They realized when it comes to corporate cards and expense management, a lot of manual resources, as well as financial resources, are wasted, which could be easily saved if most of these broken and inefficient processes were automated.
Eric, Gene, and Karim talked to more than 100 entrepreneurs of early to late-stage companies about their issues and grievances with most corporate card and expense management solutions. They understood the problem, quit Capital One, and launched Ramp in 2019.
Ramp’s first product launch was its flagship corporate card which would simply save uncapped 1.5% of the company’s spending.
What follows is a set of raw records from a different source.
/-- R198 and R200: a frame of an unknown kind is answered UNKNOWN_KIND with the kind received, under its kind + 0x80 or 0xFF, whatever
its body. A body that has not the length its kind calls for is answered FORMAT with that length: for the kinds of fixed length, for those whose
length a count or a segment number in the body gives, and 0 where the body is too short to hold it. A request given as a command is answered
so when its count does not agree with its records, or a TARIFF_LOAD when its contents are not those of its segment; the length called for is
then read from the count or the segment number (log 29). None of these changes anything but the link. -/
def Obligations.UnknownKindsAndWrongLengthsAreAnswered : Prop :=
  ∀ (tag : Byte) (s : State), s.slotFree →
    (∀ k, exec (.unknownKind tag k) s = .next (State.answering k tag (.unknownKind k) (countTaken s)) ∧
      answerKind k = (if k ≤ 0x7E then k + 0x80 else 0xFF) ∧
      (Reply.unknownKind k).bytes = [0x10#8, BitVec.ofNat 8 k]) ∧
    (∀ lane c, c.products.length ≠ c.productCount →
      exec (.present tag lane c) s = .next (State.answering 0x30 tag (.badLength (25 + 8 * c.productCount)) (countTaken s))) ∧
    (∀ r : SetupRequest, r.lanes.length ≠ r.lanesPresent →
      exec (.setup tag r) s = .next (State.answering 0x01 tag (.badLength (11 + 6 * r.lanesPresent)) (countTaken s))) ∧
    (∀ n (xs : List Nat), xs.length ≠ n →
      exec (.denyAdd tag n xs) s = .next (State.answering 0x38 tag (.badLength (1 + 4 * n)) (countTaken s)) ∧
      exec (.denyRemove tag n xs) s = .next (State.answering 0x39 tag (.badLength (1 + 4 * n)) (countTaken s))) ∧
    (∀ n c, n ≤ 3 →
      ¬((n = 0 ∧ ∃ g : FareSegment, c = .fares g ∧ g.matrix.length = 32) ∨
        (n = 1 ∧ ∃ g : ConcessionSegment, c = .concessions g ∧ g.table.length = 8) ∨
        ((n = 2 ∨ n = 3) ∧ ∃ es : List SchemeEntry, c = .schemes es ∧ es.length = 16)) →
      exec (.tariffLoad tag n c) s = .next (State.answering 0x18 tag
        (.badLength (if n = 0 then 73 else if n = 1 then 29 else 65)) (countTaken s))) ∧
    (∀ k n, endOfEvent (completeRequest ⟨tag, .badLength k n⟩ s) = State.answering k tag (.badLength n) (countTaken s) ∧
      (Reply.badLength n).bytes = 0x11#8 :: be 2 n) ∧
    ∀ (bs : List Byte) (at_ : Nat → Nat), (∀ k, at_ k = (bs.getD k 0#8).toNat) →
      (∀ k, k ∉ [0x01, 0x02, 0x03, 0x04, 0x05, 0x06, 0x07, 0x10, 0x18, 0x19, 0x1A, 0x1B, 0x1C, 0x20, 0x21, 0x22, 0x23,
          0x28, 0x29, 0x2A, 0x30, 0x38, 0x39, 0x3A, 0x3B, 0x3C, 0x3D] → requestOf k bs = .unknownKind k) ∧
      (∀ k n, (k, n) ∈ [(0x02, 7), (0x03, 0), (0x04, 0), (0x05, 0), (0x06, 0), (0x07, 0), (0x10, 6), (0x19, 0), (0x1A, 9),
          (0x1B, 0), (0x1C, 0), (0x20, 23), (0x21, 1), (0x22, 17), (0x23, 1), (0x28, 2), (0x29, 1), (0x2A, 6), (0x3A, 0),
          (0x3B, 4), (0x3C, 0), (0x3D, 4)] → bs.length ≠ n → requestOf k bs = .badLength k n) ∧
      (bs.length < 3 → requestOf 0x01 bs = .badLength 0x01 0) ∧
      (3 ≤ bs.length → bs.length ≠ 11 + 6 * at_ 2 → requestOf 0x01 bs = .badLength 0x01 (11 + 6 * at_ 2)) ∧
      (bs.length < 25 → requestOf 0x30 bs = .badLength 0x30 0) ∧
      (25 ≤ bs.length → bs.length ≠ 25 + 8 * at_ 24 → requestOf 0x30 bs = .badLength 0x30 (25 + 8 * at_ 24)) ∧
      (∀ k, k = 0x38 ∨ k = 0x39 → (bs = [] → requestOf k bs = .badLength k 0) ∧
        (bs ≠ [] → bs.length ≠ 1 + 4 * at_ 0 → requestOf k bs = .badLength k (1 + 4 * at_ 0))) ∧
      (bs = [] → requestOf 0x18 bs = .badLength 0x18 0) ∧
      ∀ n, bs ≠ [] → at_ 0 ≤ 3 → n = (if at_ 0 = 0 then 73 else if at_ 0 = 1 then 29 else 65) → bs.length ≠ n →
        requestOf 0x18 bs = .badLength 0x18 n

/-- R194, R195, R196 and R197: the bytes of a frame, received one after another by a framer in HUNT, are a complete request when the check
value agrees, and otherwise a CRC error is counted and nothing else changes. The check value of a run of bytes is all ones before the first of
them; each byte joins the register's upper half, and the register is then shifted eight times under the generator 0x1021 of R195. -/
def Obligations.FrameBytesDeliverTheRequest : Prop :=
  (crcOf [] = 0xFFFF#16 ∧ ∀ (bs : List Byte) (b : Byte), crcOf (bs ++ [b]) =
    (List.range 8).foldl (fun r _ => if r.msb then (r <<< 1) ^^^ 0x1021#16 else r <<< 1)
      (crcOf bs ^^^ (b.setWidth 16 <<< 8))) ∧
  ∀ (kind : Nat) (tag : Byte) (body : List Byte) (w : CheckWord) (s : State),
    kind < 256 → body.length ≤ 480 → s.link.framer = Framer.idle → LineLaw s →
    runCommands (((0xA5#8 :: be 2 body.length ++ be 1 kind ++ [tag] ++ body ++ be 2 w.toNat).map
        fun b => Instr.receivedCharacter (.data b))) s =
      some (if w = crcOf (be 2 body.length ++ be 1 kind ++ [tag] ++ body) then
          endOfEvent (completeRequest ⟨tag, requestOf kind body⟩ s)
        else { s with link := { s.link with
          stats := { s.link.stats with crcErrors := min 65535 (s.link.stats.crcErrors + 1) } } })

/-- R196 and R208: what the framer discards. In HUNT every character but 0xA5 is a hunt discard; within a frame a character error, a
gap of more than 10 ms or a length above 480 is a framing error, and the character that ends such a gap is then taken in HUNT. On a line that
carries a frame nothing else happens. That a gap is more than 10 whole milliseconds since the last character, and that FRAME_GAP_TIMEOUT has no
effect before, are the model's choices (logs 4 and 5). -/
def Obligations.FramerDiscardsAndCounts : Prop :=
  ∀ s : State, s.link.transmitter ≠ none →
    (s.link.framer.state = .hunt →
      exec .frameGapTimeout s = .next s ∧
      exec (.receivedCharacter (.data 0xA5#8)) s =
        .next { s with link := { s.link with framer := ⟨.length, [], s.runTime⟩ } } ∧
      ∀ c : Character, c ≠ .data 0xA5#8 →
        exec (.receivedCharacter c) s = .next { s with link := { s.link with
          stats := { s.link.stats with huntDiscards := min 65535 (s.link.stats.huntDiscards + 1) } } }) ∧
    (s.link.framer.state ≠ .hunt →
      (s.link.framer.lastCharacter + 10 < s.runTime →
        exec .frameGapTimeout s = .next { s with link := { s.link with
          framer := Framer.idle
          stats := { s.link.stats with framingErrors := min 65535 (s.link.stats.framingErrors + 1) } } } ∧
        exec (.receivedCharacter (.data 0xA5#8)) s = .next { s with link := { s.link with
          framer := ⟨.length, [], s.runTime⟩
          stats := { s.link.stats with framingErrors := min 65535 (s.link.stats.framingErrors + 1) } } } ∧
        ∀ c : Character, c ≠ .data 0xA5#8 →
          exec (.receivedCharacter c) s = .next { s with link := { s.link with
            framer := Framer.idle
            stats := { s.link.stats with
              framingErrors := min 65535 (s.link.stats.framingErrors + 1)
              huntDiscards := min 65535 (s.link.stats.huntDiscards + 1) } } }) ∧
      (s.runTime ≤ s.link.framer.lastCharacter + 10 →
        exec .frameGapTimeout s = .next s ∧
        exec (.receivedCharacter .error) s = .next { s with link := { s.link with
          framer := Framer.idle
          stats := { s.link.stats with framingErrors := min 65535 (s.link.stats.framingErrors + 1) } } } ∧
        ∀ hi lo : Byte, s.link.framer.stored = [hi] →
          exec (.receivedCharacter (.data lo)) s = .next { s with link :=
            if 480 < 256 * hi.toNat + lo.toNat then
              { s.link with
                framer := Framer.idle
                stats := { s.link.stats with framingErrors := min 65535 (s.link.stats.framingErrors + 1) } }
            else { s.link with framer := ⟨.header, [hi, lo], s.runTime⟩ } }))

/-- R207, R197 and R208: at the end of a frame it is counted, and an answer in the slot is sent next, which takes a pending request in the
same event; with the slot empty the oldest notice is sent next; with both empty the transmitter becomes idle. -/
def Obligations.TransmitFrameEndHandsOutTheLine : Prop :=
  ∀ (s : State) (tr : Transmission) (counted : LinkStats), s.link.transmitter = some tr →
    counted = (match tr.frame with
      | .answer _ => { s.link.stats with answersSent := min 65535 (s.link.stats.answersSent + 1) }
      | .notice _ => { s.link.stats with noticesSent := min 65535 (s.link.stats.noticesSent + 1) }) →
    (∀ a, s.link.answerSlot = some a → s.link.pendingRequest = none →
      exec .transmitFrameEnd s = .next { s with link := { s.link with
        stats := counted, transmitter := some ⟨.answer a, s.runTime⟩, answerSlot := none } }) ∧
    (∀ a q, s.link.answerSlot = some a → s.link.pendingRequest = some q →
      ∃ t, exec .transmitFrameEnd s = .next t ∧
        t.link.transmitter = some ⟨.answer a, s.runTime⟩ ∧ t.link.pendingRequest = none ∧
        ∃ taken reply,
          judgeRequest q.request (countTaken { s with link := { s.link with
            stats := counted, transmitter := some ⟨.answer a, s.runTime⟩, answerSlot := none, pendingRequest := none } }) =
            (taken, reply) ∧
          t = { taken with link := { taken.link with answerSlot := some ⟨requestKind q.request, q.tag, reply⟩ } }) ∧
    (∀ n rest, s.link.answerSlot = none → s.link.queue = n :: rest →
      exec .transmitFrameEnd s = .next { s with link := { s.link with
        stats := counted, transmitter := some ⟨.notice n, s.runTime⟩, queue := rest } }) ∧
    (s.link.answerSlot = none → s.link.queue = [] →
      exec .transmitFrameEnd s = .next { s with link := { s.link with stats := counted, transmitter := none } })

/-- R203 and R208: a notice posted while fewer than 64 are held enters at the newest position with the lost count, which returns to 0; with
64 held it is discarded, the lost count rises within 0..255, and the discard is counted. R207: at the end of an event an idle line takes the
oldest notice. -/
def Obligations.PostedNoticesEnterOrAreLost : Prop :=
  ∀ (n : Notice) (s : State),
    (s.link.queue.length < 64 →
      post n s = { s with link := { s.link with queue := s.link.queue ++ [⟨s.link.lost, n⟩], lost := 0 } }) ∧
    (64 ≤ s.link.queue.length →
      post n s = { s with link := { s.link with
        lost := min 255 (s.link.lost + 1)
        stats := { s.link.stats with noticesDiscarded := min 65535 (s.link.stats.noticesDiscarded + 1) } } }) ∧
    (s.link.transmitter ≠ none → endOfEvent s = s) ∧
    (s.link.transmitter = none → s.link.answerSlot = none → s.link.queue = [] → endOfEvent s = s) ∧
    ∀ q rest, s.link.transmitter = none → s.link.answerSlot = none → s.link.queue = q :: rest →
      endOfEvent s = { s with link := { s.link with transmitter := some ⟨.notice q, s.runTime⟩, queue := rest } }

/-- R196, R197, R203, R207 and R208: three laws that every step keeps, from every state of which they hold: the Notice Queue, the lost counts
and the statistics stay within their bounds; nothing waits for an idle line and a pending request waits behind an answer; the framer's state is
the one its stored bytes call for. -/
def Obligations.LinkStaysSound : Prop :=
  (∀ s t : State, QueueLaw s → step s = .next t → QueueLaw t) ∧
  (∀ s t : State, LineLaw s → step s = .next t → LineLaw t) ∧
  (∀ s t : State, FramerLaw s → step s = .next t → FramerLaw t)

/-- R199, R200, R204: the body of a PRESENT that a host builds from a credential record of the product kinds 0 to 3, of a DENY_ADD or DENY_REMOVE of up to 119 numbers and of
a TIME_MARK is read back as what was encoded; the bits of the kind fields that are not read are sent as zeros. R194, R201, R205: every answer body
begins with its result code, the answer to a PRESENT has 57 bytes, a JOURNAL_READ answered OK 76, and a frame is 7 bytes longer than its body. -/
def Obligations.BodiesRoundTripAndHaveTheirSizes : Prop :=
  (∀ (tag : Byte) (lane : Nat) (c : Credential),
     (Instr.present tag lane c).wellFormed = true → c.productCount = c.products.length →
     (∀ p ∈ c.products, fieldsKnown p.fields = true) →
     requestOf 0x30 (presentBody lane c) = .present lane c) ∧
  ((∀ xs : List Nat, xs.length ≤ 119 → (∀ x ∈ xs, x < 4294967296) →
     requestOf 0x38 (be 1 xs.length ++ xs.flatMap (be 4)) = .denyAdd xs.length xs ∧
     requestOf 0x39 (be 1 xs.length ++ xs.flatMap (be 4)) = .denyRemove xs.length xs) ∧
   ∀ t : ServiceTime, t.day < 65536 → t.second < 4294967296 → requestOf 0x10 (timeBytes t) = .timeMark t) ∧
  ((∀ r : Reply, r.bytes.head? = some (BitVec.ofNat 8 r.result.code)) ∧
   (∀ d, (Reply.decision d).bytes.length = 57) ∧
   (∀ depth waiting record, (Reply.journalRead depth waiting record).bytes.length = 76) ∧
   (∀ kind tag body, (frameBytes kind tag body).length = body.length + 7) ∧
   ∀ k n, (be k n).length = k)
/-! ### Queries, the Deny List and the Trip Journal -/

/-- R192 and R145: STATUS and TARIFF_QUERY are taken in every pontoon state, change nothing but the link, and answer the values as they
stand, the frame that carries the request already counted (R208; log 22). -/
def Obligations.StatusAndTariffQueryReport : Prop :=
  ∀ (tag : Byte) (s : State), s.slotFree →
    exec (.tariffQuery tag) s = .next (State.answering 0x1C tag (.tariffQuery
      { activeGeneration := s.tariff.active.elim 0 fun a => a.fares.generation
        present := (s.tariff.staged.fares.isSome, s.tariff.staged.concessions.isSome, s.tariff.staged.schemesLow.isSome,
          s.tariff.staged.schemesHigh.isSome)
        stagedGeneration := s.tariff.staged.fares.map fun f => f.generation
        complete := s.tariff.staged.fares.isSome && s.tariff.staged.concessions.isSome &&
          s.tariff.staged.schemesLow.isSome && s.tariff.staged.schemesHigh.isSome
        effective := s.tariff.pendingSwitch.map fun p => p.effective
        timeState := s.clock.state }) (countTaken s)) ∧
    ∃ r : StatusReport, exec (.status tag) s = .next (State.answering 0x07 tag (.status r) (countTaken s)) ∧
      r.pontoon = s.supervisor.state ∧ r.returnState = s.supervisor.returnState ∧
      r.demand = (s.supervisor.line.accepted || s.supervisor.latch) ∧ r.line = s.supervisor.line.accepted ∧
      r.latch = s.supervisor.latch ∧ r.pontoonId = s.supervisor.setup.pontoonId ∧
      r.lanesPresent = s.supervisor.setup.lanesPresent ∧ r.berthsPresent = s.supervisor.setup.berthsPresent ∧
      r.timeState = s.clock.state ∧ r.time = s.clock.time ∧
      r.activeGeneration = s.tariff.active.elim 0 (fun a => a.fares.generation) ∧
      r.stagedGeneration = s.tariff.staged.fares.map (fun f => f.generation) ∧
      r.switchPending = s.tariff.pendingSwitch.isSome ∧
      (∀ k : Nat, r.berths[k]? = if h : k < 4 ∧ k < s.supervisor.setup.berthsPresent then
        some ⟨berthStateOf (s.berth ⟨k, h.1⟩), (s.berth ⟨k, h.1⟩).map (fun t => t.fill),
          (s.berth ⟨k, h.1⟩).map fun t => (t.counts.onboard, t.counts.holds, t.context.capacity)⟩ else none) ∧
      (∀ k : Nat, r.lanes[k]? = if h : k < 8 then
        some ⟨(s.lane ⟨k, h⟩).state, (s.lane ⟨k, h⟩).berth,
          if (s.lane ⟨k, h⟩).state = .fault then (s.lane ⟨k, h⟩).faultCause else none⟩ else none) ∧
      r.denyCount = s.deny.length ∧ r.journalDepth = s.journal.records.length ∧
      r.journalWaiting = s.journal.waiting.length ∧ r.queueDepth = s.link.queue.length ∧ r.lost = s.link.lost ∧
      r.stats = { s.link.stats with framesTaken := min 65535 (s.link.stats.framesTaken + 1) }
Ten months after launching, Ramp was already at $200M in annualized GMV and $8M in annualized revenue.
Entrepreneurs didn’t want points, discounts, or additional deals that traditional corporate cards offered; they simply wanted to spend less - a promise on which Ramp delivered.
In 2022, Ramp announced that its corporate card helped its customers save $135 million and 3.5 million hours of labor.
Launch After Launch
Ramp’s strength comes from its product velocity, which is surprising because there are well-capitalized, and legacy players like Brex and Amex competing in the same space.
“Ramp’s product velocity is absolutely unprecedented in my 21 years working with technology businesses.” Keith Rabois, the Founders Fund partner who’s led or invested in every Ramp round over the past three years, is also a big fan of their speed.
After the instant success of their corporate card, Ramp wanted to embed itself deeper into their customer’s finances. Their customers were also looking for more visibility in their spending.
Ramp was quick to launch its expense management platform for its customers. This way, the company would also get access to transactions that are not going through their card and give customers a lot more visibility.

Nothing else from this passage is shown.